Data yang di dapat di analisa dan di gambarkan dalam bentuk hasil peta,
sebagai upaya mitigasi.
DAFTAR PUSTAKA
Davis, M.L., and D.A. Cornwell. 1991. Introduction to Environmental Engineering .
Second edition. Mc-Graw-Hill, Inc. New York
Dahuri, R, J. Rais, S.P. Ginting dan M.J Sitepu. 1996. Pengolhan Sumberdaya
Wilayah Pantai dan Laut Secara Terpadu. PT Pradnya Paramita. Jakarta.
Hutabarat, S., dan S.M. Evans. 1984. Pengantar Oseonografi. UI Press. Jakarta.
Ningsih, N.S. 2002. Diktat Kuliah Oseanografi Fisis. ITB. Bandung
Supangat, Agus dan Susanna. 2002. Oseanografi.

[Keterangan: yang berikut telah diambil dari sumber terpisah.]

/-! The sender (R327 to R331). -/

/-- (NEXT − CRED − 1) mod 2^16 (R327). -/
def State.outstanding (s : State) (p : Nat) : Nat :=
  (s.fget (.VBL_TX p) VBL_TX.NEXT + 2 ^ 17 - s.fget (.VBL_TX p) VBL_TX.CRED - 1) % 2 ^ 16
/-- OUTSTANDING, STALL and MAX_RETX follow the sender's state. -/
def State.refreshTx (s : State) (p : Nat) : State :=
  let n := s.outstanding p
  let s := s.fset (.VBL_TX p) VBL_TX.OUTSTANDING n
  let s := s.fset (.VBL_TX p) VBL_TX.MAX_RETX ((s.port p).replay.foldl (fun a r => max a r.retx) 0)
  s.fset (.VBL_STATUS p) VBL_STATUS.STALL (b2n (16384 ≤ n))
/-- WAITING and MAX follow the late parcels (R68, VBL_CATCHUP). -/
def State.refreshCatchup (s : State) (p : Nat) : State :=
  let n := ((s.port p).txLate.map (fun q => q.parcel.data.length)).sum
  let s := s.fset (.VBL_CATCHUP p) VBL_CATCHUP.WAITING n
  s.fset (.VBL_CATCHUP p) VBL_CATCHUP.MAX (max n (s.fget (.VBL_CATCHUP p) VBL_CATCHUP.MAX))
/-- Whether a planned slot comes before another one, by stage and then slot. -/
def slotLt (a b : Nat × Nat) : Bool := a.1 < b.1 || (a.1 = b.1 && a.2 < b.2)
/-- A late parcel takes its place among the late parcels, by planned slot (R67). -/
def insertLate (q : TxParcel) : List TxParcel → List TxParcel
  | [] => [q]
  | r :: t => if slotLt (q.planned.getD (0, 0)) (r.planned.getD (0, 0)) then q :: r :: t else r :: insertLate q t
/-- Parcels become late on a port (R67, R320, R346). -/
def State.makeLate (s : State) (p : Nat) (l : List TxParcel) : State :=
  if l.isEmpty then s else (s.modPort p (fun t => { t with txLate := l.foldl (fun a q => insertLate q a) t.txLate })).refreshCatchup p
/-- The parcels whose planned slot has passed become late (R320). -/
def State.lateNow (s : State) (p stage slot : Nat) : State :=
  let passed (q : TxParcel) : Bool := match q.planned with | none => false | some e => slotLt e (stage, slot)
  let l := (s.port p).txPlan.filter passed
  (s.modPort p (fun t => { t with txPlan := t.txPlan.filter (fun q => !passed q) })).makeLate p l
/-- A frame that a port sends (R312). -/
def State.frameOf (s : State) (p kind cls retx slot : Nat) (seq valid : Nat) (fl : Nat) (body : Bytes) : Frame :=
  withCrc { seq := BitVec.ofNat 16 seq, kind := BitVec.ofNat 8 kind, flags := BitVec.ofNat 8 (fl + cls * 4 + retx * 16)
            valid := BitVec.ofNat 16 valid, epoch := BitVec.ofNat 16 (s.fget (.VBL_STATUS p) VBL_STATUS.EPOCH)
            stage := BitVec.ofNat 32 s.stage, slot := BitVec.ofNat 16 slot, body := padTo 256 body, crc := 0 }
/-- A frame leaves the port, or stays on the near-end loop while LOOPBACK is in force (VBL_CTRL). -/
def State.putFrame (s : State) (p : Port) (f : Frame) : State :=
  if (s.port p).loop then s.modPort p (fun t => { t with loopq := t.loopq ++ [f] }) else s.emit (.frame p f)
/-- A port sends a frame that carries no parcel. -/
def State.sendPlain (s : State) (p : Port) (kind cls slot : Nat) (body : Bytes) : State :=
  s.putFrame p (s.frameOf p kind cls 0 slot 0 0 0 body)
/-- A port sends a parcel as DATA. -/
def State.sendData (s : State) (p : Port) (cls slot seq retx : Nat) (q : Parcel) : State :=
  s.putFrame p (s.frameOf p kDATA cls retx slot seq q.data.length (b2n q.first + 2 * b2n q.last) q.data)
/-- A new parcel goes out for the first time (R322, R327). -/
def State.sendNew (s : State) (p : Port) (cls slot : Nat) (q : Parcel) : State :=
  let n := s.fget (.VBL_TX p) VBL_TX.NEXT
  let s := s.sendData p cls slot n 0 q
  let s := s.modPort p (fun t => { t with
    replay := t.replay ++ [{ seq := BitVec.ofNat 16 n, parcel := q, retx := 0, acked := false, queued := false, order := t.order }]
    order := t.order + 1 })
  ((s.fset (.VBL_TX p) VBL_TX.NEXT (n + 1)).fadd (.VBL_TXCOUNT p) VBL_TXCOUNT.DATA 1).refreshTx p
/-- The queued retransmission with the lowest SEQ, counted from CRED (R330). -/
def State.nextRetx (s : State) (p : Nat) : Option Replay :=
  let cred := s.fget (.VBL_TX p) VBL_TX.CRED
  let dist (r : Replay) : Nat := (r.seq.toNat + 2 ^ 16 - cred) % 2 ^ 16
  ((s.port p).replay.filter (·.queued)).foldl (fun (a : Option Replay) r =>
    match a with | none => some r | some b => if dist r < dist b then some r else some b) none
/-- A retransmission goes out (R329). -/
def State.sendRetx (s : State) (p : Port) (slot : Nat) (r : Replay) : State :=
  let s := s.sendData p 0 slot r.seq.toNat (r.retx + 1) r.parcel
  let s := s.modPort p (fun t => { t with
    replay := t.replay.map (fun e => if e.seq = r.seq then { e with retx := e.retx + 1, queued := false, order := t.order } else e)
    order := t.order + 1 })
  (s.fadd (.VBL_TXCOUNT p) VBL_TXCOUNT.RETX 1).refreshTx p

Badan Riset Kelautan dan
Perikanan. DKP. Jakarta.
Nybakken, J.W. 1982. Marine Biology: An Ecological Approach. Alih bahasa. H.
Muhammad Eidman. PT. Gramedia: Jakarta
Affeltrnger, B., Alcedo., Amman,W.J., Arnold, M., 2006. Living with Risk, “A
Global Review of Disaster Reduction Initiatives”. Buku terjemahan oleh
MPBI (Masyarakat Penanggulangan Bencana Indonesia), Jakarta.